** EXERCISE **
From the data below, set down exactly the lines between the one holding "boundary (1; 03 R67; 0) -/" and the one holding "R173; 0) -/", inclusive, and no others.

** SUPPLIED DATA **
/-- Chapter 02. -/
structure TimeBase where
  /-- T (56; 02 R34; 0 at PD0 power-up) -/
  t : Time
  /-- the latest valid N of the Story Pole (20; 02 R30; DESIGN CHOICE 0, log 4) -/
  n : BitVec 20
  /-- where the present tick boundary stands, in delay-line units after the beat's edge (20; 02 R30; 0) -/
  place : Nat
  /-- this tile drives CLK32_IO with its own beat (1; 02 R60; 0) -/
  clk32 : Bool
  /-- are ticks placed within the beat? (02 R37; off) -/
  stage : PoleStage
  /-- consecutive beats with N in range while a Story Pole fault stands (02 R32; 0) -/
  inRange : Nat
  /-- Story Pole fault, cause 0b101 (1; 02 R32; 0) -/
  poleFault : Bool
  /-- TIMEBASE_FAULT of the time source (1; 02 R27, Table 2.1; 1 at PD0 power-up) -/
  sourceFault : Bool
  /-- FAULT_CAUSE of the time source (3; 02 R29, Table 2.1; 0b001) -/
  sourceCause : BitVec 3
  /-- CASCADE_LOCKED (1; 02 R29; 0) -/
  cascadeLocked : Bool
  /-- CALENDAR_SET (1; 02 R29; 0) -/
  calendarSet : Bool
  /-- CRYSTAL_RUNNING (1; 02 R29; 0) -/
  crystalRunning : Bool
  /-- the crystal, or CLK32 on a member, is declared running and the switch is due (1; 02 R25, R61; 0) -/
  declared : Bool
  /-- a loss is declared and the takeover is due (1; 02 R26; 0) -/
  takeoverDue : Bool
  /-- T at the latest switch, crystal_since (56; 02 R43; none) -/
  lastSwitch : Option Time
  /-- the calendar offset in 2^-16 s (signed; 02 R40; unread while CALENDAR_SET is 0, DESIGN CHOICE 0, log 4) -/
  calOffset : Int
  /-- TIMEBASE_HI latch (24; 02 R38, 11 R340; 0) -/
  hiLatch : BitVec 24
  /-- a member's held difference to master time (56; 02 R63; DESIGN CHOICE 0, log 4) -/
  masterDiff : Time
  /-- VCORE in mV (02 R54, R55; 900 at PD4 power-up) -/
  vcoreMv : Nat
  /-- margins in percent of the latest frames, newest first, at most 16 (8 each; 02 R54; empty) -/
  margins : List Nat
  /-- the margin of the latest frame awaits the gap's VCORE step (02 R54; none) -/
  frameMargin : Option Nat
  deriving DecidableEq, Repr

/-! ## Panel front end -/

/-- One physical line (03 R84 to R92). -/
structure LineSt where
  /-- confirmed fault cause in force, 0 none (03 Table 3.7; 0) -/
  cause : Nat
  /-- cause confirmed, acting from the next frame boundary (03 R87; 0) -/
  nextCause : Nat
  /-- partner word, 0xFFFF none (03 Table 3.8; 0xFFFF) -/
  partner : Nat
  /-- forced out by the host, in force (03 R90; false) -/
  forced : Bool
  /-- in current limit: undriven for the rest of this frame and to be tested (03 R71; false) -/
  underTest : Bool
  /-- consecutive rolling checks passed while excluded (03 R89; 0) -/
  passes : Nat
  /-- consecutive failures of tests A, B (03 Table 3.7; 0) -/
  aRun : Nat
  bRun : Nat
  /-- partners that the latest test C showed (03 Table 3.7; none) -/
  cSeen : List Nat
  /-- partners of confirmed shorts that are still to be excluded (03 R87; none) -/
  shorts : List Nat
  /-- consecutive self passes under the open criterion (03 Table 3.7; 0) -/
  openRun : Nat
  /-- the latest self value stands under the open criterion (1; 03 R89; false) -/
  openNow : Bool
  /-- consecutive saturating frames at the lowest level (03 R77; 0) -/
  satRun : Nat
  /-- the return of the line is due at the next boundary (03 R89; false) -/
  returning : Bool
  deriving DecidableEq, Repr

/-- A healthy line. -/
def LineSt.healthy : LineSt :=
  ⟨0, 0, 0xFFFF, false, false, 0, 0, 0, [], [], 0, false, 0, false⟩

/-- A self value of one logical line (03 R80, R88). -/
structure SelfVal where
  value : Nat
  interp : Bool
  deriving DecidableEq, Repr

/-- Chapter 03. -/
structure Front where
  /-- drive and sense order in force, true reversed (1 each; 03 R83, Table 3.6; normal) -/
  driveRev : Bool
  senseRev : Bool
  /-- drive_count, sense_count and drive_source in force (03 R82; the parameters' defaults) -/
  driveCount : Nat
  senseCount : Nat
  driveSource : Nat
  /-- measured rail of each swing level, mV (16 each; 03 R67; DESIGN CHOICE nominal, log 5) -/
  rails : List Nat
  /-- driving from VDD in place of VDRV (1; 03 R67; 0) -/
  vdrvFallback : Bool
  /-- the fallback begins at the next frame boundary (1; 03 R67; 0) -/
  fallbackDue : Bool
  /-- consecutive gaps with VDRV in range (03 R67; 0) -/
  vdrvGood : Nat
  /-- the pump has reached its level (1; 03 R66; 0) -/
  pumpSettled : Bool
  /-- lines not healthy, by the word of Table 3.8 (03 R91; none: not remembered, R89) -/
  lines : List (Nat × LineSt)
  /-- next line of the rolling check, and next excluded line (03 R86; DESIGN CHOICE 0, log 5) -/
  rollNext : Nat
  rollExcl : Nat
  /-- self values of the latest self pass by logical line (16; 03 R80; none) -/
  selfDrive : List SelfVal
  selfSense : List SelfVal
  /-- this frame has valid self values (1; 06 R173; 0) -/
  selfValid : Bool
  /-- raw value that each of the six capture integrators holds, by physical sense input (24 each; 03 R74, R75;
  DESIGN CHOICE none, log 5) -/
  integ : List (List Int)
  /-- the full line check has been done since the reset (1; 03 R86; 0) -/
  lineChecked : Bool
  /-- origin of the forcing in force: 2 image, 1 host (16 Table 16.1; 2) -/
  forcedBy : Nat
  /-- last good ratio of each sense converter to its factory value, in 1/1000, by physical sense input (17 R489; DESIGN CHOICE
  1000, log 85) -/
  senseCal : List Nat
  deriving DecidableEq, Repr

/-! ## Scanning -/

/-- Where scanning stands (04 R120, R122). -/
inductive ScanPhase where
  | stopped
  /-- the start sequence waits for the full line check -/
  | waitCheck
  /-- the start sequence waits for the pump -/
  | waitPump
  /-- the start sequence waits for the detection self pass -/
  | waitDetect
  /-- the first frame is due -/
  | waitFrame
  | frames
  /-- the frame in progress completes and no further frame starts -/
  | stopping
  deriving DecidableEq, Repr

** SOLUTION **
  /-- the fallback begins at the next frame boundary (1; 03 R67; 0) -/
  fallbackDue : Bool
  /-- consecutive gaps with VDRV in range (03 R67; 0) -/
  vdrvGood : Nat
  /-- the pump has reached its level (1; 03 R66; 0) -/
  pumpSettled : Bool
  /-- lines not healthy, by the word of Table 3.8 (03 R91; none: not remembered, R89) -/
  lines : List (Nat × LineSt)
  /-- next line of the rolling check, and next excluded line (03 R86; DESIGN CHOICE 0, log 5) -/
  rollNext : Nat
  rollExcl : Nat
  /-- self values of the latest self pass by logical line (16; 03 R80; none) -/
  selfDrive : List SelfVal
  selfSense : List SelfVal
  /-- this frame has valid self values (1; 06 R173; 0) -/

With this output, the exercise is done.